-- ==== Sys2Proof/Machine/Views.lean ====
section
/-! DEFINITION. What registers read as: the stored fields of the register file with the fields that show other state laid
over them (the register maps of chapters 1 to 15). -/

namespace Sys2Proof.Machine

/-- Fields laid over a word. -/
def ov (w : W64) (fs : List (Fld × Nat)) : W64 := fs.foldl (fun w f => setFld w f.1.hi f.1.lo f.2) w
def nb (b : Bool) : Nat := if b then 1 else 0

/-- ARR_STATUS.state: 0 gated, 1 run, 2 filler, 3 ramp-down, 4 ramp-up. -/
def Arr.state (a : Arr) : Nat :=
  let any (m : ArrMode) : Bool := a.bins.any fun b => b.2.mode = m
  if any .rampUp then 4 else if any .run then 1 else if any .filler then 2 else if any .rampDown then 3 else 0

/-- Resident bunches of a cluster. -/
def State.resident (s : State) (t c : Nat) : List Bunch :=
  ((List.range 64).map fun k => s.bunch (bunchKey t c (k / 16) (k % 16))).filter fun b => b.run ≠ .empty

/-- A temperature in whole °C, 0 for 0 °C and below (R417). -/
def degC (m : Int) : Nat := min 255 (m / 1000).toNat

/-- Hottest attic, upper reading, upper estimate, lower and HBM readings of a tower, in m°C. -/
def Tower.temp (w : Tower) (i : Nat) : Int := w.temps.getD i 0
/-- The upper-cellar temperature in use (R414). -/
def Tower.upperUsed (w : Tower) : Int := if w.suspect then max (w.temp 1) (w.temp 2) else w.temp 1
/-- The thermal limit lies below the set budget. -/
def State.throttled (s : State) (t : Nat) : Bool :=
  match (s.tower t).thermalMw with | some w => decide (w < s.setBudget t * 1000) | none => false

/-- State of a domain in PWR_DOM_CTL: 0 on, 1 retention, 2 lost, 3 waking. Dies under unused spares are always in retention
(R406); an unused spare cluster shows retention too. (DEDUCED, log entry 74.) -/
def State.domState (s : State) (t d : Nat) : Nat :=
  if 0x300 ≤ d then 0
  else
    let p := d % 256
    if 0x100 ≤ d then (if (s.tower t).domRet.contains ((d / 256 - 1) * 136 + p) || (s.logical t p).isNone then 1 else 0)
    else if (s.tower t).lostPos.contains p then 2
    else match s.logical t p with
      | none => 1
      | some c => (match (s.clu t c).dom with | .on => 0 | .retention => 1 | .lost => 2 | .waking => 3)

/-- HLT_STATE.lead and others: a bit per tower. -/
def towerBits (p : Nat → Bool) : Nat := ((List.range 4).map fun t => if p t then 2 ^ t else 0).sum

/-- 64 bits of a list of bytes from a position. -/
def word64 (bs : List Byte) (off : Nat) : Nat := leNat ((bs.drop off).take 8)

/-- Stored and computed fields of a register (the block of HLT_, TRS_ and MGT_ registers reads alike from every tower). Counts
of stall and filler cycles, and the measured voltage and current, are free values (DESIGN CHOICE, log entry 2). (DEDUCED, log entry 19.) (DEDUCED, log entry 113.) -/
def State.view (s : State) (l : Loc) : W64 :=
  let w := s.reg l
  let t := l.t
  let x := s.clu t l.u
  let tw := s.tower t
  let y := s.queue (t * 256 + l.i)
  match l.r with
  | .cluId =>
    ov w [(cluIdTower, t), (cluIdSpare, nb (s.phys t l.u % 17 = 8)), (cluIdHalf, l.u / 64), (cluIdColumn, s.phys t l.u % 17)
      , (cluIdRow, s.phys t l.u / 17), (cluIdLogical, l.u)]
  | .hltClkStatus =>
    let h := s.mod.holdover.getD t false
    ov w [(hltClkStatusHoldover, nb h), (hltClkStatusRefPresent, nb (!h)), (hltClkStatusPllLock, nb (s.mod.pllPhase.getD t false))]
  | .hltStamp => BitVec.ofNat 64 (s.stamp t)
  | .hltStampSync =>
    ov w [(hltStampSyncSynced, nb (s.mod.synced || s.mod.isRoot)), (hltStampSyncRoot, nb s.mod.isRoot)
      , (hltStampSyncParentPort, s.mod.parent.getD 0), (hltStampSyncOffsetNs, codeOf 16 (max (-32768) (min 32767 s.mod.offsetNs)))]
  | .arrStatus =>
    ov w [(arrStatusDuty, x.arr.duty), (arrStatusJobs, x.arr.queue.length + (x.arr.bins.filter fun b => b.2.run.isSome).length)
      , (arrStatusBinsLog2, x.arr.binsLog2), (arrStatusShape, x.arr.shape), (arrStatusState, x.arr.state)]
  | .arrFreezeCause => BitVec.ofNat 64 (s.free1 % 32)
  | .arrFreezeCnt => s.freeW
  | .arrFillerCnt => s.freeW
  | .teBankStall => s.freeW
  | .hltPgSummary =>
    let n (p : Esc → Bool) : Nat := (s.esc.filter fun e => p e.2).length
    ov w [(hltPgSummaryEscalated, n fun e => e = .escalated || e = .releasePending)
      , (hltPgSummaryPending, n fun e => e = .pending || e = .releasePending)
      , (hltPgSummaryOverflowTags, (s.tags.filter fun e => e.1 / 4096 = t && e.2.ovf).length)
      , (hltPgSummaryEpochChange, nb s.mod.epochChange), (hltPgSummaryOverflowEvent, nb (s.mod.ovfEvent.getD t false))]
  | .hltPgEpoch => BitVec.ofNat 64 s.mod.epoch.toNat
  | .teStatus =>
    let on (k : Nat) : Bool := (s.bunch (bunchKey t l.u l.i k)).run ≠ .empty
    ov w [(teStatusResident, ((List.range 16).filter on).length), (teStatusSlots, ((List.range 16).map fun k => if on k then 2 ^ k else 0).sum)]
  | .teBarState => ov w [(teBarStateBusy, ((List.range 16).map fun n => if SMap.get [] x.bars n ≠ [] then 2 ^ n else 0).sum)]
  | .cluTallyVal => ov w [(cluTallyValTarget, (s.tally t l.u l.i).target.toNat), (cluTallyValCount, (s.tally t l.u l.i).count.toNat)]
  | .cluTallyCtl =>
    let y := s.tally t l.u l.i
    ov w [(cluTallyCtlSat, nb y.sat), (cluTallyCtlDone, nb y.done), (cluTallyCtlAuto, nb y.auto), (cluTallyCtlPhase, nb y.phase)]
  | .sfuBank =>
    let n (b : Nat) : Nat := ((s.resident t l.u).filter fun z => z.bank = b).length
    ov w [(sfuBankLoadBusy, nb (x.loads ≠ [])), (sfuBankActive, x.active), (sfuBankUsers1, n 1), (sfuBankUsers0, n 0)]
  | .sfuTblId => (SMap.get none x.tblId (l.i * 7 + l.j)).getD
      (match s.packageTable l.j with | some tb => BitVec.ofNat 64 (word64 tb 8) | none => Config.seedId l.j)
  | .nrmStatus => ov w [(nrmStatusBusy, nb x.nrmRun.isSome), (nrmStatusJobs, x.nrmQ.length + nb x.nrmRun.isSome)]
  | .celStatus => ov w [(celStatusInReset, nb (if l.u = 0 then tw.inCelU else tw.inCelL)), (celStatusRepairQ, (SMap.get [] tw.repairQ l.u).length)]
  | .celSpare => ov w [(celSpareBad, (s.sparesBad t l.u l.i).length), (celSpareUsed, (s.sparesUsed t l.u l.i).length)]
  | .celCommit => if l.u = 0 then w else 0#64
  | .cluHatchStatus =>
    ov w [(cluHatchStatusInFlight, x.hatchRun.length), (cluHatchStatusJobs, x.hatchQ.length + x.hatchRun.length)
      , (cluHatchStatusHeld, nb (s.reqs.any fun r => (match r.owner with | .hatch a c _ _ => a = t && c = l.u | _ => false) && r.held.isSome))]
  | .panStatus =>
    ov w [(panStatusGranules, s.granules t), (panStatusQuota, s.quota t), (panStatusFarWays, s.farWays t)
      , (panStatusDeadLog, s.fget panPolicyDeadLog t), (panStatusPressure, nb tw.pressure)]
  | .panLarder =>
    ov w [(panLarderRecords, tw.pins.length)
      , (panLarderLines, (s.mem.pantry.filter fun e => e.1 / 2 ^ 25 = t && (match e.2 with | some z => z.pinned | none => false)).length)]
  | .panDeadCtl => ov w [(panDeadCtlUnread, tw.deadLog.length)]
  | .panDeadLog =>
    (match tw.deadLog with
     | [] => 0#64
     | d :: _ => ov 0#64 [(panDeadLogValid, 1), (panDeadLogRequester, d.requester), (panDeadLogLine, (t * 2 ^ 39 + d.line * 128) % 2 ^ 41)])
  | .lnkPortStatus =>
    let p := s.port t l.i
    ov w [(lnkPortStatusBadLanes, p.badLanes.toNat), (lnkPortStatusRetrains, p.retrains), (lnkPortStatusCreditWait, s.free1 % 16)
      , (lnkPortStatusHalf, nb p.half)
      , (lnkPortStatusState, match p.mode with | .disabled => 0 | .training => 1 | .qualifying => 2 | .up => 3 | .down => 4 | .bridge => 5)]
  | .lnkCfg =>
    (match s.mod.moduleId with | some m => ov w [(lnkCfgAssigned, 1), (lnkCfgModuleId, m.toNat)] | none => w)
  | .brgStatus =>
    ov w [(brgStatusWidth, s.mod.pcieWidth), (brgStatusRate, s.mod.pcieRate), (brgStatusPair, nb (s.mod.bridge = some 1))
      , (brgStatusPerst, nb (!s.mod.perstN)), (brgStatusLinkUp, nb s.mod.linkUp)]
  | .brgDir =>
    (match l.i, s.mod.moduleId with
     | 0, some m => ov w [(brgDirValid, 1), (brgDirModule, m.toNat)]
     | _, _ => w)
  | .cmdQcfg => if l.i = 255 then ov w [(cmdQcfgMaster, 1), (cmdQcfgEnable, nb (s.qEnabled (t * 256 + 255)))] else w
  | .cmdQptr => ov w [(cmdQptrHead, y.head.toNat), (cmdQptrTail, y.tail.toNat)]
  | .cmdQdb => ov w [(cmdQdbTail, y.tail.toNat)]
  | .cmdQcptr => ov w [(cmdQcptrCtail, y.ctail.toNat), (cmdQcptrChead, y.chead.toNat)]
  | .cmdQstat =>
    ov w [(cmdQstatCringFull, nb (s.cringFull (t * 256 + l.i))), (cmdQstatHeldClass7, nb y.heldC7), (cmdQstatRunning, min 255 y.running.length)]
  | .cmdC7 => ov w [(cmdC7Accepted, min 127 (s.queues.filter fun q => q.1 / 256 = t && (match q.2.next with | some p => p.accepted | none => false)).length)]
  | .pwrStatus =>
    ov w [(pwrStatusEffectiveW, (s.effectiveMw t / 1000).floor.toNat), (pwrStatusGrantedW, (s.grantedMw t / 1000).floor.toNat)
      , (pwrStatusQueued, min 4095 tw.grantQ.length), (pwrStatusRunNext, nb (tw.runNextIds ≠ [])), (pwrStatusHalved, nb (tw.halvedDies ≠ []))
      , (pwrStatusThrottle, nb (s.throttled t)), (pwrStatusSagged, nb s.mod.sagged)]
  | .pwrSupply =>
    ov w [(pwrSupplyVinMinMv, s.free1 % 65536), (pwrSupplyIin, Config.freeNat (s.free + 1) % 65536), (pwrSupplyVinMv, Config.freeNat (s.free + 2) % 65536)]
  | .pwrDomCtl =>
    if isDomain s.mod.variant t l.i then
      ov w [(pwrDomCtlState, s.domState t l.i), (pwrDomCtlPhases, domPhases s.mod.variant l.i), (pwrDomCtlLost, min 15 (s.lostPhases t l.i))
        , (pwrDomCtlCap, s.domCapNow t l.i)]
    else 0#64
  | .thmStatus =>
    ov w [(thmStatusHbm, degC (tw.temp 4)), (thmStatusLower, degC (tw.temp 3)), (thmStatusUpperUsed, degC tw.upperUsed)
      , (thmStatusAttic, degC (tw.temp 0)), (thmStatusUpperEst, degC (tw.temp 2)), (thmStatusUpperRead, degC (tw.temp 1))
      , (thmStatusSuspect, nb tw.suspect), (thmStatusHalved, nb (tw.halvedDies ≠ [])), (thmStatusThrottle, nb (s.throttled t))]
  | .hltState =>
    ov w [(hltStateFenced, towerBits fun k => (s.tower k).fence ≠ 0), (hltStateLead, s.mod.lead), (hltStatePhase, s.mod.phase)
      , (hltStateReady, nb s.mod.ready), (hltStateTest, s.mod.test), (hltStateFwSource, s.mod.fwSource), (hltStateStateEvent, nb s.mod.stateEvent)
      , (hltStateHealth, s.mod.health.code)]
  | .hltTriggers => ov w [(hltTriggersTrigEvent, nb s.mod.trigEvent), (hltTriggersTriggers, if s.mod.ready then s.triggers.toNat else 0)]
  | .hltBoot => ov w [(hltBootBootCount, s.mod.bootCount), (hltBootBootMs, s.mod.bootMs)]
  | .hltCe => ov w [(hltCeOver, min 255 s.mod.ceOver), (hltCeLastHour, min (2 ^ 32 - 1) s.mod.ceLast)]
  | .hltFence => ov w [(hltFenceCause, ((List.range 4).map fun k => (s.tower k).fence % 16 * 16 ^ k).sum)]
  | .hltReset =>
    ov w [(hltResetTower, towerBits fun k => (s.tower k).inTower), (hltResetAttic, towerBits fun k => (s.tower k).inAttic)
      , (hltResetCellarU, towerBits fun k => (s.tower k).inCelU), (hltResetCellarL, towerBits fun k => (s.tower k).inCelL)]
  | .cvuRun => (s.ctx t l.u l.i).run
  | .cvuStatus =>
    let c := s.ctx t l.u l.i
    ov w [(cvuStatusDone, nb c.done), (cvuStatusPoisoned, nb c.poisoned), (cvuStatusBytes, min (2 ^ 40 - 1) c.bytes)]
  | .trsStatus =>
    ov w [(trsStatusSvn, leNat ((s.mod.pkg.drop 8).take 4)), (trsStatusIdentity, nb s.mod.seed.isSome), (trsStatusPufTower, s.mod.pufTower)
      , (trsStatusVerified, nb s.mod.verified), (trsStatusComponents, leNat ((s.mod.pkg.drop 6).take 2))]
  | .trsRelease => BitVec.ofNat 64 (word64 s.mod.pkg 16)
  | .trsFpr => BitVec.ofNat 64 (s.fingerprint.toNat / 2 ^ (64 * l.i))
  | .trsMeas => BitVec.ofNat 64 ((SMap.get 0#384 s.mod.meas l.i).toNat / 2 ^ (64 * l.j))
  | .mgtStatus =>
    ov w [(mgtStatusIbi, nb s.mod.ibi), (mgtStatusDynamic, s.mod.dynAddr.toNat)
      , (mgtStatusStatic, 0x50 + s.mod.straps.geo), (mgtStatusEid, s.mod.eid.toNat)]
  | .mgtLog => ov w [(mgtLogNewest, s.mod.newest), (mgtLogAcked, s.mod.acked)]
  | .mgtId => BitVec.ofNat 64 Config.enterprise.toNat
  | _ => w

/-- Registers whose reads draw free values. (DESIGN CHOICE, log entry 73.) -/
def RegName.measured : RegName → Bool
  | .arrFreezeCause | .arrFreezeCnt | .arrFillerCnt | .teBankStall | .lnkPortStatus | .pwrSupply => true
  | _ => false

end Sys2Proof.Machine
end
──────────
**Task description**. Copy the entries word for word. Start at the first line and end with the line containing "over a word. -/".

**Final answer**.
-- ==== Sys2Proof/Machine/Views.lean ====
section
/-! DEFINITION. What registers read as: the stored fields of the register file with the fields that show other state laid
over them (the register maps of chapters 1 to 15). -/

namespace Sys2Proof.Machine

/-- Fields laid over a word. -/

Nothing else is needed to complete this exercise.